- **Instructions to follow**
Nothing but the lines from the one containing "def State.driveAs (s" through the end of the entries should be set down, each exactly as written.

- **Saved data entries**
/-- Registers of the TB block (R56 to R67). -/
def tbRegs : List RegDesc := [
  ⟨"TB_REF_CFG", 0x0000, 1, 4, 1, 4, .single, [⟨0, 2, .rwl, .cfg, 3, .plain⟩, ⟨2, 2, .rwl, .cfg, 3, .plain⟩, ⟨4, 2, .rwl, .cfg, 0, .plain⟩, ⟨6, 1, .rwl, .cfg, 1, .plain⟩]⟩,
  ⟨"TB_REF_STATUS", 0x0004, 1, 4, 1, 4, .single, [⟨0, 1, .ro, .stat, 0, .plain⟩, ⟨1, 1, .ro, .stat, 0, .plain⟩, ⟨2, 1, .ro, .stat, 0, .plain⟩, ⟨3, 1, .ro, .stat, 0, .plain⟩, ⟨4, 1, .ro, .stat, 0, .plain⟩, ⟨5, 1, .ro, .stat, 0, .plain⟩, ⟨8, 1, .w1c, .ops, 0, .plain⟩, ⟨9, 1, .w1c, .ops, 0, .plain⟩, ⟨10, 1, .w1c, .ops, 0, .plain⟩, ⟨11, 1, .w1c, .ops, 0, .plain⟩, ⟨16, 16, .ro, .stat, 0, .plain⟩]⟩,
  ⟨"TB_MERIDIAN_LO", 0x0010, 1, 4, 1, 4, .single, [⟨0, 32, .ro, .stat, 0, .plain⟩]⟩,
  ⟨"TB_MERIDIAN_HI", 0x0014, 1, 4, 1, 4, .single, [⟨0, 32, .ro, .stat, 0, .plain⟩]⟩,
  ⟨"TB_MERIDIAN_FINE", 0x0018, 1, 4, 1, 4, .single, [⟨0, 11, .ro, .stat, 0, .plain⟩]⟩,
  ⟨"TB_EPOCH_CFG", 0x0020, 1, 4, 1, 4, .single, [⟨0, 2, .rwl, .cfg, 0, (.keep 3 3)⟩, ⟨8, 8, .rwl, .cfg, 1, .plain⟩, ⟨16, 16, .rwl, .cfg, 1000, .plain⟩]⟩,
  ⟨"TB_EPOCH_CMD", 0x0024, 1, 4, 1, 4, .single, [⟨0, 1, .w1s, .ops, 0, .plain⟩, ⟨1, 1, .w1s, .ops, 0, .plain⟩]⟩,
  ⟨"TB_EPOCH_NEXT_LO", 0x0028, 1, 4, 1, 4, .low, [⟨0, 32, .rw, .cfg, 0, .plain⟩]⟩,
  ⟨"TB_EPOCH_NEXT_HI", 0x002C, 1, 4, 1, 4, .high, [⟨0, 32, .rw, .cfg, 0, .plain⟩]⟩,
  ⟨"TB_EPOCH_INTERVAL", 0x0030, 1, 4, 1, 4, .single, [⟨0, 32, .rwl, .cfg, 0, .plain⟩]⟩,
  ⟨"TB_EPOCH_OFFSET", 0x0034, 1, 4, 1, 4, .single, [⟨0, 32, .rwl, .cfg, 0, .plain⟩]⟩,
  ⟨"TB_EPOCH_DEV", 0x0038, 1, 4, 1, 4, .single, [⟨0, 32, .ro, .stat, 0, .plain⟩]⟩,
  ⟨"TB_EPOCH_STATUS", 0x003C, 1, 4, 1, 4, .single, [⟨0, 1, .ro, .stat, 0, .plain⟩, ⟨1, 1, .w1c, .ops, 0, .plain⟩, ⟨2, 1, .w1c, .ops, 0, .plain⟩, ⟨3, 1, .w1c, .ops, 0, .plain⟩, ⟨4, 1, .w1c, .ops, 0, .plain⟩, ⟨5, 1, .w1c, .ops, 0, .plain⟩, ⟨6, 1, .ro, .stat, 0, .plain⟩]⟩,
  ⟨"TB_FSYNC_CFG", 0x0040, 4, 4, 1, 4, .single, [⟨0, 4, .rwl, .cfg, 2, .plain⟩, ⟨4, 1, .rwl, .cfg, 0, .plain⟩, ⟨5, 1, .rwl, .cfg, 0, .plain⟩, ⟨8, 16, .rwl, .cfg, 16, (.clamp 16 65535)⟩]⟩,
  ⟨"TB_FSYNC_STATUS", 0x0050, 1, 4, 1, 4, .single, [⟨0, 1, .w1c, .ops, 0, .plain⟩, ⟨1, 1, .w1c, .ops, 0, .plain⟩, ⟨2, 1, .w1c, .ops, 0, .plain⟩, ⟨3, 1, .w1c, .ops, 0, .plain⟩, ⟨4, 1, .w1c, .ops, 0, .plain⟩, ⟨5, 1, .w1c, .ops, 0, .plain⟩, ⟨6, 1, .w1c, .ops, 0, .plain⟩, ⟨7, 1, .w1c, .ops, 0, .plain⟩, ⟨8, 1, .w1c, .ops, 0, .plain⟩, ⟨9, 1, .w1c, .ops, 0, .plain⟩, ⟨10, 1, .w1c, .ops, 0, .plain⟩, ⟨11, 1, .w1c, .ops, 0, .plain⟩]⟩,
  ⟨"TB_FSYNC_DELTA", 0x0060, 4, 4, 1, 4, .single, [⟨0, 16, .ro, .stat, 0, .plain⟩, ⟨16, 16, .ro, .stat, 0, .plain⟩]⟩,
  ⟨"TB_GRID_MODE", 0x0070, 1, 4, 1, 4, .single, [⟨0, 1, .rwl, .cfg, 0, .plain⟩, ⟨1, 1, .rwl, .cfg, 0, .plain⟩, ⟨2, 1, .rwl, .cfg, 0, .plain⟩, ⟨3, 1, .rwl, .cfg, 0, .plain⟩, ⟨4, 1, .rwl, .cfg, 0, .plain⟩, ⟨5, 1, .rwl, .cfg, 0, .plain⟩, ⟨6, 1, .rwl, .cfg, 0, .plain⟩, ⟨7, 1, .rwl, .cfg, 0, .plain⟩, ⟨8, 1, .rwl, .cfg, 0, .plain⟩, ⟨9, 1, .rwl, .cfg, 0, .plain⟩, ⟨10, 1, .rwl, .cfg, 0, .plain⟩, ⟨11, 1, .rwl, .cfg, 0, .plain⟩, ⟨12, 1, .rwl, .cfg, 0, .plain⟩, ⟨13, 1, .rwl, .cfg, 0, .plain⟩, ⟨14, 1, .rwl, .cfg, 0, .plain⟩, ⟨15, 1, .rwl, .cfg, 0, .plain⟩]⟩,
  ⟨"TB_GRID_ANCHOR", 0x0080, 16, 4, 1, 4, .single, [⟨0, 32, .rwl, .cfg, 0, .plain⟩]⟩]

/-- Registers of the MEM block (R421 to R426). -/
def memRegs : List RegDesc := [
  ⟨"MEM_CFG", 0x0000, 1, 4, 1, 4, .single, [⟨0, 1, .rwl, .cfg, 1, .plain⟩, ⟨1, 1, .rw, .cfg, 1, .plain⟩]⟩,
  ⟨"MEM_SCRUB_PERIOD", 0x0004, 1, 4, 1, 4, .single, [⟨0, 16, .rw, .cfg, 1000, .plain⟩]⟩,
  ⟨"MEM_STATUS", 0x0008, 1, 4, 1, 4, .single, [⟨0, 1, .w1c, .ops, 0, .plain⟩, ⟨1, 1, .w1c, .ops, 0, .plain⟩, ⟨2, 1, .w1c, .ops, 0, .plain⟩, ⟨3, 1, .w1c, .ops, 0, .plain⟩, ⟨4, 1, .w1c, .ops, 0, .plain⟩, ⟨5, 1, .w1c, .ops, 0, .plain⟩, ⟨6, 1, .ro, .stat, 0, .plain⟩, ⟨7, 1, .ro, .stat, 0, .plain⟩, ⟨8, 1, .w1c, .ops, 0, .plain⟩, ⟨16, 3, .ro, .stat, 4, .plain⟩]⟩,
  ⟨"MEM_CE_COUNT", 0x0010, 1, 4, 1, 4, .single, [⟨0, 32, .ro, .stat, 0, .plain⟩]⟩,
  ⟨"MEM_UE_COUNT", 0x0014, 1, 4, 1, 4, .single, [⟨0, 32, .ro, .stat, 0, .plain⟩]⟩,
  ⟨"MEM_COLL_COUNT", 0x0018, 1, 4, 1, 4, .single, [⟨0, 32, .ro, .stat, 0, .plain⟩]⟩,
  ⟨"MEM_UE_ADDR", 0x0020, 1, 4, 1, 4, .single, [⟨0, 32, .ro, .stat, 0, .plain⟩]⟩,
  ⟨"MEM_COLL_ADDR", 0x0024, 1, 4, 1, 4, .single, [⟨0, 32, .ro, .stat, 0, .plain⟩]⟩,
  ⟨"MEM_CMD", 0x0028, 1, 4, 1, 4, .single, [⟨0, 6, .wo, .ops, 0, .plain⟩, ⟨8, 1, .wo, .ops, 0, .plain⟩, ⟨9, 1, .wo, .ops, 0, .plain⟩]⟩,
  ⟨"MEM_BANK_CTRL", 0x0040, 4, 4, 1, 4, .single, [⟨0, 2, .rw, .cfg, 0, (.keep 3 3)⟩, ⟨2, 2, .rw, .cfg, 0, (.keep 3 3)⟩, ⟨4, 2, .rw, .cfg, 0, (.keep 3 3)⟩, ⟨6, 2, .rw, .cfg, 0, (.keep 3 3)⟩, ⟨8, 2, .rw, .cfg, 0, (.keep 3 3)⟩, ⟨10, 2, .rw, .cfg, 0, (.keep 3 3)⟩, ⟨12, 2, .rw, .cfg, 0, (.keep 3 3)⟩, ⟨14, 2, .rw, .cfg, 0, (.keep 3 3)⟩, ⟨16, 2, .rw, .cfg, 0, (.keep 3 3)⟩, ⟨18, 2, .rw, .cfg, 0, (.keep 3 3)⟩, ⟨20, 2, .rw, .cfg, 0, (.keep 3 3)⟩, ⟨22, 2, .rw, .cfg, 0, (.keep 3 3)⟩, ⟨24, 2, .rw, .cfg, 0, (.keep 3 3)⟩, ⟨26, 2, .rw, .cfg, 0, (.keep 3 3)⟩, ⟨28, 2, .rw, .cfg, 0, (.keep 3 3)⟩, ⟨30, 2, .rw, .cfg, 0, (.keep 3 3)⟩]⟩,
  ⟨"MEM_BANK_STATE", 0x0050, 4, 4, 1, 4, .single, [⟨0, 2, .ro, .stat, 0, .plain⟩, ⟨2, 2, .ro, .stat, 0, .plain⟩, ⟨4, 2, .ro, .stat, 0, .plain⟩, ⟨6, 2, .ro, .stat, 0, .plain⟩, ⟨8, 2, .ro, .stat, 0, .plain⟩, ⟨10, 2, .ro, .stat, 0, .plain⟩, ⟨12, 2, .ro, .stat, 0, .plain⟩, ⟨14, 2, .ro, .stat, 0, .plain⟩, ⟨16, 2, .ro, .stat, 0, .plain⟩, ⟨18, 2, .ro, .stat, 0, .plain⟩, ⟨20, 2, .ro, .stat, 0, .plain⟩, ⟨22, 2, .ro, .stat, 0, .plain⟩, ⟨24, 2, .ro, .stat, 0, .plain⟩, ⟨26, 2, .ro, .stat, 0, .plain⟩, ⟨28, 2, .ro, .stat, 0, .plain⟩, ⟨30, 2, .ro, .stat, 0, .plain⟩]⟩,
  ⟨"MEM_BIST_CFG", 0x0060, 1, 4, 1, 4, .single, [⟨0, 1, .rw, .cfg, 0, .plain⟩, ⟨16, 16, .rw, .cfg, 1000, .plain⟩]⟩,
  ⟨"MEM_BIST_STAT", 0x0064, 1, 4, 1, 4, .single, [⟨0, 2, .ro, .stat, 0, .plain⟩, ⟨2, 6, .ro, .stat, 0, .plain⟩, ⟨8, 7, .ro, .stat, 0, .plain⟩, ⟨16, 16, .ro, .stat, 0, .plain⟩]⟩,
  ⟨"MEM_RETIRED", 0x0070, 3, 4, 1, 4, .single, [⟨0, 32, .ro, .stat, 0, .plain⟩]⟩,
  ⟨"MEM_MAP", 0x0100, 64, 4, 1, 4, .single, [⟨0, 7, .ro, .stat, 0, .plain⟩]⟩]

/-- Registers of the DRC block (R449 to R456). -/
def drcRegs : List RegDesc := [
  ⟨"DRC_CFG", 0x0000, 1, 4, 1, 4, .single, [⟨0, 2, .rwl, .cfg, 0, .plain⟩, ⟨2, 2, .rwl, .cfg, 2, .plain⟩, ⟨4, 1, .rwl, .cfg, 0, .plain⟩, ⟨5, 2, .rwl, .cfg, 1, .plain⟩, ⟨7, 2, .rwl, .cfg, 0, .plain⟩, ⟨9, 1, .rw, .cfg, 1, .plain⟩, ⟨10, 1, .rw, .cfg, 1, .plain⟩]⟩,
  ⟨"DRC_STATUS", 0x0004, 1, 4, 1, 4, .single, [⟨0, 3, .ro, .stat, 0, .plain⟩, ⟨3, 2, .ro, .stat, 0, .plain⟩, ⟨5, 1, .ro, .stat, 0, .plain⟩, ⟨6, 1, .w1c, .ops, 0, .plain⟩, ⟨7, 1, .w1c, .ops, 0, .plain⟩, ⟨8, 1, .w1c, .ops, 0, .plain⟩, ⟨9, 1, .w1c, .ops, 0, .plain⟩, ⟨10, 1, .w1c, .ops, 0, .plain⟩, ⟨11, 1, .w1c, .ops, 0, .plain⟩, ⟨12, 1, .w1c, .ops, 0, .plain⟩, ⟨13, 1, .w1c, .ops, 0, .plain⟩, ⟨14, 1, .w1c, .ops, 0, .plain⟩, ⟨16, 8, .ro, .stat, 0, .plain⟩]⟩,
  ⟨"DRC_USABLE_LO", 0x0008, 1, 4, 1, 4, .low, [⟨0, 32, .ro, .stat, 0, .plain⟩]⟩,
  ⟨"DRC_USABLE_HI", 0x000C, 1, 4, 1, 4, .high, [⟨0, 32, .ro, .stat, 0, .plain⟩]⟩,
  ⟨"DRC_SP", 0x0010, 1, 4, 1, 4, .single, [⟨0, 3, .rwl, .cfg, 5, .plain⟩, ⟨3, 1, .rwl, .cfg, 1, .plain⟩, ⟨4, 1, .ro, .stat, 0, .plain⟩, ⟨5, 1, .ro, .stat, 0, .plain⟩]⟩,
  ⟨"DRC_SP", 0x0014, 3, 4, 1, 4, .single, [⟨0, 3, .rwl, .cfg, 5, .plain⟩, ⟨3, 1, .rwl, .cfg, 0, .plain⟩, ⟨4, 1, .ro, .stat, 0, .plain⟩, ⟨5, 1, .ro, .stat, 0, .plain⟩]⟩,
  ⟨"DRC_FSP_CMD", 0x0020, 1, 4, 1, 4, .single, [⟨0, 2, .wo, .ops, 0, .plain⟩, ⟨8, 1, .wo, .ops, 0, .plain⟩]⟩,
  ⟨"DRC_TRAIN_CMD", 0x0024, 1, 4, 1, 4, .single, [⟨0, 1, .w1s, .ops, 0, .plain⟩]⟩,
  ⟨"DRC_TRAIN_LIMIT", 0x0028, 1, 4, 1, 4, .single, [⟨0, 8, .rw, .cfg, 30, .plain⟩, ⟨16, 8, .rw, .cfg, 60, .plain⟩]⟩,
  ⟨"DRC_REF_CFG", 0x002C, 1, 4, 1, 4, .single, [⟨0, 14, .rwl, .cfg, 0, (.clamp 0 12499)⟩]⟩,
  ⟨"DRC_PWR_CTRL", 0x0030, 1, 4, 1, 4, .single, [⟨0, 2, .rw, .cfg, 0, (.keep 3 3)⟩, ⟨8, 7, .rw, .cfg, 127, .plain⟩]⟩,
  ⟨"DRC_SCRUB_PERIOD", 0x0034, 1, 4, 1, 4, .single, [⟨0, 16, .rw, .cfg, 3600, .plain⟩]⟩,
  ⟨"DRC_CE_COUNT", 0x0040, 1, 4, 1, 4, .single, [⟨0, 32, .ro, .stat, 0, .plain⟩]⟩,
  ⟨"DRC_UE_COUNT", 0x0044, 1, 4, 1, 4, .single, [⟨0, 32, .ro, .stat, 0, .plain⟩]⟩,
  ⟨"DRC_UE_ADDR_LO", 0x0048, 1, 4, 1, 4, .low, [⟨0, 32, .ro, .stat, 0, .plain⟩]⟩,
  ⟨"DRC_UE_ADDR_HI", 0x004C, 1, 4, 1, 4, .high, [⟨0, 32, .ro, .stat, 0, .plain⟩]⟩,
  ⟨"DRC_CMD", 0x0050, 1, 4, 1, 4, .single, [⟨0, 1, .wo, .ops, 0, .plain⟩]⟩,
  ⟨"DRC_EYE_RD", 0x0100, 32, 8, 1, 4, .single, [⟨0, 16, .ro, .stat, 0, .plain⟩, ⟨16, 16, .ro, .stat, 0, .plain⟩]⟩,
  ⟨"DRC_EYE_WR", 0x0104, 32, 8, 1, 4, .single, [⟨0, 16, .ro, .stat, 0, .plain⟩, ⟨16, 16, .ro, .stat, 0, .plain⟩]⟩]
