/-- An expect code of R75; reserved codes act as X. -/
def expectCode : Nat → Option Expect
  | 1 => some .low
  | 2 => some .high
  | 3 => some .mid
  | 4 => some .valid
  | _ => none

/-- Whether comparator flags pass an expect code (R101). -/
def passes (e : Expect) (low high : Bool) : Bool :=
  match e with
  | .low => low
  | .high => high
  | .mid => !low && !high
  | .valid => low || high

/-- How far an input of v µV lies above the output of a DAC at code c (R97), in µV times 16,384. -/
def overCode (v : Int) (c : Nat) : Int := (v + 1000000) * 16384 - 5000000 * (c : Int)

/-- A comparator flag after its input is at v µV (R101): it turns true once the input has passed the threshold by half the hysteresis of h mV,
and false once it has returned past it by as much. The low flag watches for an input below its threshold. -/
def flagAfter (h c : Nat) (v : Int) (high old : Bool) : Bool :=
  let d := if high then overCode v c else -overCode v c
  let half : Int := 500 * 16384 * h
  if old then !decide (half ≤ -d) else decide (0 < d) && decide (half ≤ d)

/-- The hysteresis in force, in mV (R117). -/
def State.hyst (s : State) (p : Nat) : Nat := min 20 (s.get (PIN_FE_CFG_HYST p))

/-- The threshold code of a flag of a pin: VOH of the high flag, VOL of the low flag. -/
def State.threshold (s : State) (p : Nat) (high : Bool) : Nat :=
  if high then s.get (PIN_LVL_OUT1_VOH p) else s.get (PIN_LVL_OUT1_VOL p)

/-- A pin after reset with its input at v µV: each flag starts from the plain comparison with its threshold (R101). -/
def Pin.resetAt (v : Int) : Pin :=
  { Pin.reset with volt := v, lowFlag := decide (overCode v 0x0CCD < 0), highFlag := decide (0 < overCode v 0x0CCD) }

/-- The power state of an octant. -/
def State.oct (s : State) (k : Nat) : OctPower := Sparse.get (fun _ => OctPower.on) s.pwr.octants k

/-- Whether an octant is not powered: Off, waking, or in FAULT, which behaves as Off (R558). -/
def State.octOff (s : State) (k : Nat) : Bool :=
  match s.oct k with
  | .on => false
  | .pendingOff => false
  | .off => true
  | .waking => true
  | .fault => true

/-- Whether a tripped or re-arming pin is disconnected (R105, R106). -/
def State.disconnected (s : State) (p : Nat) : Bool := s.bit (PIN_FESTAT_TRIP p) || (s.pin p).rearm.isSome || s.octOff (p / 64)

/-- The data of coincident edges (R77): that of the drive action on the highest-numbered D edge, and of two with one number
the later vector's. -/
def combineData : List DriveEdge → Option (Nat × Nat × DataLevel)
  | [] => none
  | e :: es =>
    match e.act with
    | .drive d =>
      match combineData es with
      | none => some (e.num, e.vec, d)
      | some (n, v, d') => if n < e.num ∨ (n = e.num ∧ v < e.vec) then some (e.num, e.vec, d) else some (n, v, d')
    | _ => combineData es

/-- The effect of coincident drive-side edges on the state of a pin (R76, R77). -/
def applyEdges (d : Drive) (es : List DriveEdge) : Drive :=
  let off := es.any (fun e => decide (e.act = .release) || decide (e.act = .off))
  let on := es.any (fun e => match e.act with | .drive _ => true | .on => true | _ => false)
  { enable := if off then false else if on then true else d.enable,
    data := match combineData es with
      | none => d.data
      | some (_, _, v) => v }

/-- A free drive state, where the spec leaves the waveform undefined (R86). -/
def freeDrive (n : Nat) : Drive :=
  { enable := Config.freeBit n, data := if Config.freeBit (n + 1) then .high else if Config.freeBit (n + 2) then .vtt else .low }

/-- The code that a drive state puts on the pin: none for a release under high impedance (R99, R100). The swing of R100 is taken between
corrected codes, which are what the pin drives; the spec does not say which codes it means (log 131, DESIGN CHOICE). -/
def State.levelCode (s : State) (p : Nat) (d : Drive) : Option Nat :=
  if d.enable then
    match d.data with
    | .high => some (s.effCode p 0 (s.get (PIN_LVL_OUT0_VIH p)))
    | .low => some (s.effCode p 1 (s.get (PIN_LVL_OUT0_VIL p)))
    | .vtt => some (s.effCode p 4 (s.get (PIN_LVL_OUT2_VTT p)))
  else if s.get (PIN_FE_CFG_TERM p) = 1 then some (s.effCode p 4 (s.get (PIN_LVL_OUT2_VTT p)))
  else none

/-- Whether a change breaks R100: less than 625 ps after the last one, and by more than 1.5 V, which is 4,915.2 LSB. -/
def swingBroken (last : Option (Nat × Nat)) (pos code : Nat) : Bool :=
  match last with
  | none => false
  | some (p0, c0) => decide (pos < p0 + 2500) && decide (4915 < max code c0 - min code c0)

/-- One state change driven at a position (R79), which puts a code on the pin and follows the last change that counts (R100). -/
def State.driveAs (s : State) (p pos : Nat) (d : Drive) (code : Option Nat) (last : Option (Nat × Nat)) : State :=
  let s1 := (s.emit (.drive p pos d)).updPin p (fun q => { q with lastDriven := some pos })
  match code with
  | none => s1
  | some c => (s1.flagIf (swingBroken last pos c) (PIN_FESTAT_SWING p)).updPin p (fun q => { q with lastLevel := some (pos, c) })

/-- One state change driven now, at a position (R79, R100). -/
def State.driveChange (s : State) (p pos : Nat) (d : Drive) : State := s.driveAs p pos d (s.levelCode p d) (s.pin p).lastLevel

- **Task solution**
def State.driveAs (s : State) (p pos : Nat) (d : Drive) (code : Option Nat) (last : Option (Nat × Nat)) : State :=
  let s1 := (s.emit (.drive p pos d)).updPin p (fun q => { q with lastDriven := some pos })
  match code with
  | none => s1
  | some c => (s1.flagIf (swingBroken last pos c) (PIN_FESTAT_SWING p)).updPin p (fun q => { q with lastLevel := some (pos, c) })

/-- One state change driven now, at a position (R79, R100). -/
def State.driveChange (s : State) (p pos : Nat) (d : Drive) : State := s.driveAs p pos d (s.levelCode p d) (s.pin p).lastLevel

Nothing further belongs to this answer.